*EXERCISE AIM:*
Find the line with "def State.extremesOf (s" in the records below. Copy it and every line after it, up to and including the line with "(s.setStrings (s.strings.mapIdx fun i r =>".

--- STORED DATA Enclosed Below ---

-- ==== Sys2Proof/Machine/Cells.lean ====
section
/-! DEFINITION. The Cell Store's readings and its evaluation at a round close (R14, R22 to R27, R38 to R41, R50). -/

namespace Sys2Proof.Machine

/-! ### Applying a report (R23) -/

/-- A reported voltage: absent at 65535, saturated to 5000 (R23). -/
def reportedVoltage (v : Nat) : Option Nat := if v == 65535 then none else some (capNat 5000 v)

/-- The latest voltage of cell position `c` after a report (R23). -/
def ModuleReport.latest (x : ModuleReport) (c : Nat) : Option Nat :=
  if x.openWire.contains c then none else (x.voltages[c]?).bind reportedVoltage

/-- A module record after a report is applied, its string having `cells` cells per module (R23). -/
def ModuleRec.apply (r : ModuleRec) (x : ModuleReport) (cells : Nat) : ModuleRec :=
  { r with
    lastTag := some x.tag
    temps := x.temps.map saturateTemp
    cells := r.cells.mapIdx fun c k => if c < cells then { k with latest := x.latest c } else k }

/-- An accepted report is applied; one of another shape than its string's is counted (R23). -/
def State.applyReport (s : State) (m : Nat) (x : ModuleReport) : State :=
  let cells := (s.stringEntry (stringOf m)).cells
  let s := s.modModule m fun r => r.apply x cells
  if x.voltages.length == cells then s else s.count fun c => { c with reportShapeErrors := inc16 c.reportShapeErrors }

/-! ### The close record (R14) -/

structure CloseRecord where
  scope : Scope
  completed : Bool
  /-- the mode was QUIET -/
  quiet : Bool
  reported : List Nat
  quietUsable : Bool
  quietValid : List Nat
  deriving DecidableEq, Repr

/-- Whether a module lies within a scope (R5). -/
def Scope.covers (x : Scope) (m : Nat) : Bool :=
  match x with
  | .all => true
  | .string i => stringOf m == i
  | .module k => k == m

/-! ### Bands, temperatures and absent runs -/

/-- The band of a latest voltage (R24). -/
def bandOf (t : VoltageLimits) (latest : Option Nat) : Band :=
  match latest with
  | none => .unknown
  | some v =>
    if v ≤ t.minHard then .lowHard
    else if v < t.minWarn then .lowWarn
    else if v ≤ t.maxWarn then .normal
    else if v < t.maxHard then .highWarn
    else .highHard

/-- A cell of a reporting module at a close: its band, hard count and absent run (R24, R26). -/
def CellRec.judged (k : CellRec) (t : VoltageLimits) : CellRec :=
  let band := bandOf t k.latest
  { k with
    band
    hardCount := if band == .lowHard || band == .highHard then capNat 4 (k.hardCount + 1) else 0
    absentRun := if k.latest.isNone then inc8 k.absentRun else 0 }

/-- A max temperature, if present, joins the history, which holds 8 (R25). -/
def historyWith (history : List Int) (temp : Option Int) : List Int :=
  match temp with
  | none => history
  | some t => lastEntries 8 (history ++ [t])

/-- A module record at a close in which it reported (R24 to R26). -/
def ModuleRec.reporting (r : ModuleRec) (t : VoltageLimits) (cells : Nat) : ModuleRec :=
  { r with
    history := historyWith r.history (maxTemp r.temps)
    cells := r.cells.mapIdx fun c k => if c < cells then k.judged t else k }

/-- The cells of a STALE module: band UNKNOWN, hard count 0 (R24). -/
def ModuleRec.unknownBands (r : ModuleRec) : ModuleRec :=
  { r with cells := r.cells.map fun k => { k with band := .unknown, hardCount := 0 } }

/-- The latest voltages are adopted as quiet voltages, absent included (R22). -/
def ModuleRec.adoptQuiet (r : ModuleRec) : ModuleRec :=
  { r with cells := r.cells.map fun k => { k with quiet := k.latest } }

/-- One module at a close: quiet voltages, then bands and counts, then temperatures (R24). -/
def State.judgeModule (s : State) (c : CloseRecord) (m : Nat) (r : ModuleRec) : ModuleRec :=
  let r := if c.quietUsable && c.quietValid.contains m then r.adoptQuiet else r
  if s.moduleInUse m then
    if c.reported.contains m then r.reporting s.tables.t1 (s.stringEntry (stringOf m)).cells
    else if r.quality == .stale then r.unknownBands
    else r
  else r

/-- The Cell Store's module records at a close (R24 to R26), with which the working T1 and T2 take effect (R19). -/
def State.judgeModules (s : State) (c : CloseRecord) : State :=
  (s.setModules (s.modules.mapIdx (s.judgeModule c))).setLimits s.tables.closeLimits

/-! ### Stale conditions and extremes -/

/-- The cells hold indication that a close sets (R26). -/
def State.holdsCells (s : State) : Bool :=
  (List.range 4).any fun i =>
    (s.stringEntry i).inUse && (s.stringEntry i).stalePolicy == .container && s.staleCondition i

/-- Of the readings `(voltage, cell index)`, the one that `beats` all before it; the first stands on a tie. -/
def extremeOf (beats : Nat → Nat → Bool) : List (Nat × Nat) → Option (Nat × Nat)
  | [] => none
  | x :: rest => some (rest.foldl (fun best y => if beats y.1 best.1 then y else best) x)

/-- A string's extremes over its in-use FRESH modules (R27). -/
def State.extremesOf (s : State) (i : Nat) : Extremes :=
  let fresh := (s.modulesOf i).filter fun m => (s.moduleAt m).quality == .fresh
  let readings := (fresh.map fun m =>
    (s.cellsOf m).filterMap fun (c, k) => k.latest.map fun v => (v, 16 * (m % 12) + c)).flatten
  { vMax := extremeOf (fun a b => decide (b < a)) readings
    vMin := extremeOf (fun a b => decide (a < b)) readings
    tMax := (fresh.filterMap fun m => maxTemp (s.moduleAt m).temps).max?
    tMin := (fresh.filterMap fun m => minTemp (s.moduleAt m).temps).min? }

/-- The extremes of each in-use string, and the cells hold indication (R26, R27), which every evaluation from here on
takes (R68, R72; log 49). -/
def State.judgeStrings (s : State) : State :=
  (s.setStrings (s.strings.mapIdx fun i r =>
    if (s.stringEntry i).inUse then { r with extremes := s.extremesOf i } else r)).setCellsHold s.holdsCells

/-! ### Isolation causes -/

/-- The in-use modules of a string that reported with a max temperature at or above T_max_hard (R25). -/
def State.hotModules (s : State) (c : CloseRecord) (i : Nat) : List Nat :=
  (s.modulesOf i).filter fun m =>
    c.reported.contains m && (maxTemp (s.moduleAt m).temps).any fun t => decide (s.tables.t2.tMaxHard ≤ t)

/-- Whether a cell of the string has a hard count of hard_persist or more (R24). -/
def State.hardCells (s : State) (i : Nat) : Bool :=
  (s.modulesOf i).any fun m => (s.cellsOf m).any fun (_, k) => decide (s.tables.t1.hardPersist ≤ k.hardCount)

/-- The causes that a close raises for one string: CELL_HARD, TEMP_HARD, and MODULE_STALE under STRING policy
(R24 to R26). Where one close finds several of them, they are raised in this order, which decides the cause that is
recorded and retained: DEDUCED, log 59. -/
def State.raiseCloseCauses (c : CloseRecord) (i : Nat) (s : State) : State :=
  let hard := s.hardCells i
  let hot := s.hotModules c i
  let stale := s.staleCondition i && (s.stringEntry i).stalePolicy == .string
  let s := if hard then ((s.raise .cellHard (some i)).latch .cellHard).raiseCause i .cellHard else s
  let s := s.forEach hot fun m s => ((s.raise .tempHard (some m)).latch .tempHard).raiseCause i .tempHard
  if stale then s.raiseCause i .moduleStale else s

/-- The strings in use, in order. -/
def State.stringsInUse (s : State) : List Nat := (List.range 4).filter fun i => (s.stringEntry i).inUse

/-! ### Balancing -/

/-- The `n` candidates `(position, voltage)` of the highest voltage, the lower position on a tie; their positions in
rising order (R39). -/
def keepHighest (n : Nat) (cs : List (Nat × Nat)) : List Nat :=
  (cs.filter fun x =>
    (cs.filter fun y => decide (x.2 < y.2) || (y.2 == x.2 && decide (y.1 < x.1))).length < n).map (·.1)

/-- Whether a string is eligible for balancing (R38). -/
def State.stringEligible (s : State) (i : Nat) : Bool :=
  let r := s.stringAt i
  (r.state == .inService || r.state == .isolated) &&
    (r.current.any fun x => decide (x.natAbs ≤ s.params.balanceCurrentLimit)) &&
    s.supply.mode == .normal && !s.anyPreAlarm

/-- Whether a module's zone temperature is present and below balance_temp_limit (R38, R41). -/
def State.zoneCool (s : State) (m : Nat) : Bool :=
  (s.zoneTemp (s.moduleAt m).zone).any fun t => decide (t < s.params.balanceTempLimit)

/-- Whether a module of an eligible string, within the scope, is eligible (R38). -/
def State.moduleEligible (s : State) (c : CloseRecord) (m : Nat) : Bool :=
  c.scope.covers m && (s.moduleAt m).quality == .fresh && c.quietValid.contains m && s.zoneCool m

/-- The quiet voltages present among a module's in-use cells, with their positions. -/
def State.quietVoltages (s : State) (m : Nat) : List (Nat × Nat) :=
  (s.cellsOf m).filterMap fun (c, k) => k.quiet.map fun v => (c, v)

/-- The new mask of an eligible module, against the string's reference voltage (R39). -/
def State.decidedMask (s : State) (reference m : Nat) : List Nat :=
  let p := s.params
  let off := min p.offDelta (p.onDelta - 1)
  let mask := (s.moduleAt m).mask
  keepHighest p.maxBleed ((s.quietVoltages m).filter fun x =>
    decide (reference + p.onDelta ≤ x.2) || (mask.contains x.1 && decide (reference + off < x.2)))

/-- The decision for one string: the new mask of each of its modules within the scope (R39). -/
def State.balanceString (c : CloseRecord) (i : Nat) (s : State) : State :=
  let inScope := (s.modulesOf i).filter c.scope.covers
  let eligible := if s.stringEligible i then inScope.filter (s.moduleEligible c) else []
  let reference := ((eligible.map fun m => (s.quietVoltages m).map (·.2)).flatten).min?
  s.forEach inScope fun m t =>
    t.modModule m fun r =>
      { r with
        mask :=
          match reference with
          | some v => if eligible.contains m then s.decidedMask v m else []
          | none => [] }

/-- The modules whose masks a close clears: those that are STALE, and those whose zone is not cool (R41). -/
def State.clearedAtClose (s : State) : List Nat :=
  (List.range 48).filter fun m => (s.moduleAt m).quality == .stale || !s.zoneCool m

/-- One module's clearing at a quiet round's close, whose BLEED SET for bleed resend is that of the decision. -/
def State.emptyMask (cleared : List Nat) (m : Nat) (s : State) : State :=
  if cleared.contains m && !(s.moduleAt m).mask.isEmpty then
    (s.modModule m fun r => { r with mask := [] }).placeBleedSet m
  else s

/-- Bleeding at a close: the clearings of R41; after a round of mode QUIET, the decision where the round is quiet
usable, and a BLEED SET to every in-use module and every module with bleed resend set; after a PLAIN round, a BLEED
SET to each module with bleed resend set (R14, R39, R40; log 15). They are placed in index order of the modules, which
decides which of them a nearly full NORMAL queue refuses (DESIGN CHOICE, log 63). Each replaces an older one to its
monitor in its place, or joins the end, behind a BLEED HOLD that waits, at an aborted close as at any other (R15, R40,
R160; DEDUCED, log 47). -/
def State.bleedClose (s : State) (c : CloseRecord) : State :=
  let cleared := s.clearedAtClose
  if c.quiet then
    let s := s.forEach (List.range 48) (State.emptyMask cleared)
    let s := if c.quietUsable then s.forEach s.stringsInUse (State.balanceString c) else s
    s.forEach ((List.range 48).filter fun m => s.moduleInUse m || (s.moduleAt m).resend)
      State.placeBleedSet
  else s.forEach (List.range 48) (State.clearMask cleared)

/-- A lowered max_bleed reduces every mask that holds more cells, in index order (R39; log 63). A cell of a mask without a quiet voltage ranks
lowest (DEDUCED, log 55). -/
def State.reduceMask (m : Nat) (s : State) : State :=
  let r := s.moduleAt m
  let n := s.params.maxBleed
  if n < r.mask.length then
    let voltage (c : Nat) : Nat := ((r.cells[c]?).bind (·.quiet)).getD 0
    (s.modModule m fun r => { r with mask := keepHighest n (r.mask.map fun c => (c, voltage c)) }).placeBleedSet m
  else s

def State.reduceMasks (s : State) : State := s.forEach (List.range 48) State.reduceMask

/-! ### The close evaluation -/

/-- A string's quiet extremes over the quiet-valid set, if any cell there has a quiet voltage (R50). -/
def State.quietExtremes (s : State) (quietValid : List Nat) (i : Nat) : Option QuietExtremes :=
  let ms := s.modulesOf i
  let vs := ((ms.filter quietValid.contains).map fun m => (s.quietVoltages m).map (·.2)).flatten
  match vs.max?, vs.min? with
  | some hi, some lo => some ⟨hi, lo, ms.all quietValid.contains⟩
  | _, _ => none

/-- Calibration at a close whose close record has quiet usable yes (R50, R51). -/
def State.calibrateAll (s : State) (c : CloseRecord) : State :=
  if c.quietUsable then
    s.forEach (List.range 4) fun i s =>
      match s.quietExtremes c.quietValid i with
      | some x => s.calibrate i x
      | none => s
  else s

/-- The parts of the evaluation, in the order of section 2.3 (R24). -/
def State.evaluateClose (s : State) (c : CloseRecord) : State :=
  let s := (s.judgeModules c).judgeStrings
  (s.forEach s.stringsInUse (State.raiseCloseCauses c)).bleedClose c

/-- What the end of the evaluation hands on (R36): to the Thermal Controller, the Fire Supervisor, the Charge Counter
and the Envelope Unit, the last two in the order of `calibrationIsFirst` (R53). -/
def State.handClose (s : State) (c : CloseRecord) (calibrationIsFirst : Bool) : State :=
  let s := s.thermalClose.fireClose
  if calibrationIsFirst then (s.calibrateAll c).changeEval else s.changeEval.calibrateAll c

/-- The evaluation of one close (R24), with the free order of its end (log 5). -/
def State.close (s : State) (c : CloseRecord) : State :=
  let s := s.evaluateClose c
  (s.setChoices (s.choices + 1)).handClose c (Config.calibrationFirst s.choices)

end Sys2Proof.Machine
end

--- End of Enclosed STORED DATA ---

*SOLUTION TO THIS TASK:*
def State.extremesOf (s : State) (i : Nat) : Extremes :=
  let fresh := (s.modulesOf i).filter fun m => (s.moduleAt m).quality == .fresh
  let readings := (fresh.map fun m =>
    (s.cellsOf m).filterMap fun (c, k) => k.latest.map fun v => (v, 16 * (m % 12) + c)).flatten
  { vMax := extremeOf (fun a b => decide (b < a)) readings
    vMin := extremeOf (fun a b => decide (a < b)) readings
    tMax := (fresh.filterMap fun m => maxTemp (s.moduleAt m).temps).max?
    tMin := (fresh.filterMap fun m => minTemp (s.moduleAt m).temps).min? }

/-- The extremes of each in-use string, and the cells hold indication (R26, R27), which every evaluation from here on
takes (R68, R72; log 49). -/
def State.judgeStrings (s : State) : State :=
  (s.setStrings (s.strings.mapIdx fun i r =>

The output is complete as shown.